Excitant, exotique, avec un petit goût d’aventure ! Madagascar est une destination de rêve dont j’ai beaucoup entendu parler sur ma chaîne télé préféré, Discovery: la nature unique, les lémuriens et les caméléons. Notre tâche principale sera de collecter des informations sur le terrain et ensuite de faire une analyse contextuelle qui nous permettra d’identifier les différents facteurs contribuant à la sous-nutrition des enfants dans le pays.
Le choix est fait. Nos collègues, qui ont visité le pays quelques mois auparavant, ont identifié une petite zone du Grand Sud, enclavée entre le Grand Plateau Mahafaly et la rivière Onilahy, à l’intérieur de la Région Atsimo Andrefana.
Ca y est, c’est parti ! L’équipe est constituée d’une collègue spécialiste en sécurité alimentaire, une psychologue et moi, la nutritionniste du groupe. Après nous être présentées aux autorités locales, administratives et techniques, nous nous sommes rendues sur le terrain : un voyage de 3 heures et demi sur une piste noire qui part de Tuléar, ville touristique sur la côte.
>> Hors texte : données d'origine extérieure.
-- ==== Sys2Proof/Machine/Sched.lean ====
section
/-! DEFINITION. The scheduler: core-time and virtual time, eligible cores, placement and resumption of workgroups and gangs, and
the ends of workgroups and grids (03 R83-R99; 16 R388; 04 R124, R127). -/

namespace Sys2Proof.Machine

/-! Core-time (03 R85, R86). -/

/-- Core-time in 1/48 clk that a workgroup has accrued since its last charge: one for each warp and clk. -/
def State.accrued (s : State) (x : Group) : Nat :=
  if x.residence == .resident then x.warps.length * (s.clk.toNat - x.charged) else 0

/-- The charge of R86 for a workgroup: VT rises by the core-time, with 16 fraction bits, over WEIGHT. -/
def State.charge (s : State) (g : Nat) : State :=
  let x := s.group g
  let c := s.accrued x
  let s := s.updVd x.vd fun v =>
    ({ v with coreTime := v.coreTime + c, menergy := v.menergy + Config.freeEnergy 0 c }).setVt
      (v.vt + BitVec.ofNat 64 (2 ^ 16 * c / 48 / v.weight))
  let s := s.updGrid x.grid fun n => { n with coreTime := n.coreTime + c }
  s.updGroup g fun x => { x with charged := s.clk.toNat }

/-- MCORE (03 R90): the charges and what the resident workgroups have accrued since. -/
def State.mcore (s : State) (vd : Nat) : Word :=
  BitVec.ofNat 64 (((s.groups.filter fun e => e.2.vd == vd).foldl (fun n e => n + s.accrued e.2) (s.vd vd).coreTime) / 48)

/-! Cores (03 R92, R94). -/

/-- The workgroups on a core, and the ended ones whose gangs keep their scratchpads there (09 R231). -/
def State.residents (s : State) (core : Nat) : List (Nat × Group) :=
  s.groups.filter fun e => e.2.core == core && e.2.residence == .resident
def State.keptOn (s : State) (core : Nat) : List (Nat × Group) :=
  s.groups.filter fun e => e.2.core == core && e.2.residence == .kept true

/-- Whether rows [lo, lo + n) of a core's accumulator store are free. -/
def State.rowsFree (s : State) (core lo n : Nat) : Bool :=
  (s.residents core).all fun e =>
    let m := (s.launchOf e.1).accRows
    decide (lo + n ≤ e.2.accFirst) || decide (e.2.accFirst + m ≤ lo) || m == 0

/-- The lowest free run of `n` accumulator rows of a core. -/
def State.accGap (s : State) (core n : Nat) : Option Nat :=
  if n == 0 then some 0
  else ((List.range 32).map (· * 64)).find? fun lo => decide (lo + n ≤ 2048) && s.rowsFree core lo n

/-- Whether a core has room for a workgroup of a launch record (03 R92). -/
def State.roomFor (s : State) (core : Nat) (r : LaunchRec) : Bool :=
  let here := s.residents core
  let sum (f : LaunchRec → Nat) : Nat := here.foldl (fun n e => n + f (s.launchOf e.1)) 0
  let kept := (s.keptOn core).foldl (fun n e => n + (s.launchOf e.1).scratchDemand) 0
  decide (sum LaunchRec.demand + kept + r.demand ≤ 1408 * 1024) && decide (sum LaunchRec.warps + r.warps ≤ 48) &&
  decide (here.length < 16) && (s.accGap core r.accRows).isSome

/-- Whether a core lies in the hard partition of a VD and is not withheld (03 R80, R92; 01 R31). -/
def State.inPart (s : State) (vd core : Nat) : Bool :=
  decide (core < 320) && (!s.pf.partMode || dieOf core == s.hardPart vd) && !s.power.withheld.contains core

/-- The package-wide number of a core's cluster. -/
def clusterKey (core : Nat) : Nat := dieOf core * 20 + clusterOf core

/-- Whether the gang of a reservation still waits for placement (03 R94). -/
def State.gangWaits (s : State) (r : Reservation) : Bool :=
  let g := s.grid r.grid
  !g.ended && !g.killed && (decide (g.placed ≤ r.gang * g.record.gang) || g.ready.contains r.gang || g.relaunch.contains r.gang ||
    s.groups.any fun e => e.2.grid == r.grid && e.2.wgid / g.record.gang == r.gang &&
      match e.2.residence with
      | .saved _ _ => true
      | _ => false)

/-- Whether a core's cluster is reserved for another than gang `key` (its grid and number) of a VD (03 R94). -/
def State.reservedFrom (s : State) (vd core : Nat) (key : Nat × Nat) : Bool :=
  s.vds.any fun e =>
    match e.2.reserved with
    | some r => r.cluster == clusterKey core && !(e.1 == vd && (r.grid, r.gang) == key) && s.gangWaits r
    | none => false

/-- Whether a VD may hold one more core, or holds this one already (03 R92), and SETSHARE has not stopped its placement (03 R84). -/
def State.shareOk (s : State) (vd core : Nat) : Bool :=
  let v := s.vd vd
  !v.shareStop && ((Table.look v.coreIds core).isSome || decide (v.coreIds.length < v.cores))

/-- Whether a core is eligible for a workgroup of gang `key` of a VD (03 R92). -/
def State.eligible (s : State) (vd : Nat) (r : LaunchRec) (key : Nat × Nat) (core : Nat) : Bool :=
  s.inPart vd core && s.shareOk vd core && !s.reservedFrom vd core key && s.roomFor core r

/-- A VD newly holds a core, or holds it no longer (03 R83 INUSE; 04 R124 COREID: the lowest number that is free). A kept scratchpad
still holds its core (log 87). Placement goes on once INUSE has fallen below CORES (03 R84). -/
def State.takeCore (s : State) (vd core : Nat) : State :=
  s.updVd vd fun v =>
    if (Table.look v.coreIds core).isSome then v
    else
      let used := v.coreIds.map (·.2)
      let id := ((List.range 513).find? fun n => !used.contains n).getD 0
      let ids := Table.put core id v.coreIds
      ({ v with coreIds := ids }).setInUse ids.length
def State.leaveCore (s : State) (vd core : Nat) : State :=
  if (s.residents core ++ s.keptOn core).any fun e => e.2.vd == vd then s
  else s.updVd vd fun v =>
    let ids := Table.drop core v.coreIds
    ({ v with
      coreIds := ids
      shareStop := v.shareStop && !decide (ids.length < v.cores) }).setInUse ids.length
C’est la Somalie et pas le Madagascar de Discovery! Les paysages sont arides, beaucoup de sable, très peu de verdure. Sur la route, le peu de zones vertes est en train de brûler, même les nids des oiseaux partent en feu. « Ce sont les défriches, ou l’agriculture sur brûlis, une agriculture extensive impactant gravement la nature», me dit ma collègue Food sec.
Autre chose qui nous étonne : des bâtiments énormes, bizarres, avec dessus des stèles sculptées en bois : « des tombeaux » nous dit notre guide. « Les gens économisent toute leur vie pour pouvoir se payer un enterrement pharaonique et abattre un maximum des zébus ! Les gens ne mangeraient jamais les zébus en dehors d’un enterrement, et même s’ils ont faim ! », continue notre guide.
Le manioc, unique ressource pour toute la famille
A notre arrivée, nous avons visité de nombreux villages, rencontrer les communautés locales, les hommes, les femmes, leurs enfants, visiter les centres de santé, discuter avec leur personnel. Partout, nous étions accueillis avec enthousiasme et bonne volonté.
Avant de se rendre dans les villages, nous devions toujours passer la veille, rendre visite aux chefs : une tradition locale leur permet de prévenir toute la communauté de l’arrivée de « vazaha » (dénomination locale des étrangers) et surtout… pour que les enfants n’aient pas peur.
A première vue, les enfants ont l’air bien, ils grignotent quelque chose… mais quoi ? Sauterelles, figues de barbarie, un petit fruit de tamarin séché. Dans les maisons, que mangent les familles le matin ? Manioc bouilli. A midi ? Manioc. Le soir ? Encore du manioc. Que donne-t-on pour sevrer les bébés ? L’eau du manioc bouillie. Et c’est tout ?
Les mamans aimeraient donner mieux à leur bébé, mais les villageois ne peuvent pas produire plus que du manioc : Pas de pluies depuis un bon bout de temps, les sources d’eau sont presque sèches. A part quelques pompes à eau installées récemment par une ONG locale dans quelques villages chanceux, l’eau est puisée dans de petits puits creusés par les villageois. L’eau dans les barrages est presque à sec…
Conversations avec des femmes
Une femme qui allaite sa petite fille lui a construit un petit jouet avec un système de perfusion.
« Comme ça elle sourit et je suis heureuse. Mais je n’ai pas trop de lait… »
Et comment vous faites ?
« Je prends cette cuillère en bois, je la frotte contre un caillou avec un peu d’eau et après j’applique cette eau sur moi. Ça marche à chaque fois ! »
Dans les centres de santé, les services nutritionnels fonctionnent bien mais pas l’hôpital. Le système de santé s’érode progressivement: les financements des bailleurs de fonds ont diminué, suite à l’instabilité politique qu’a connue Madagascar ces dernières années. Un manque de financements qui met en danger tous les progrès qui ont été accomplis avant la crise politique.
Plus on cherche, plus on trouve ! Sècheresse, sauterelles, culture, traditions, problèmes structurels graves, enfants de petits poids à la naissance, malnutrition chronique. Un coin de terre oublié.
Après une semaine sur le terrain, une diarrhée, suivie d’une évacuation médicale, nous voilà en route vers Tana : il faut consolider, il faut analyser, et oui, définitivement, les besoins sont là ! La suite ? Action!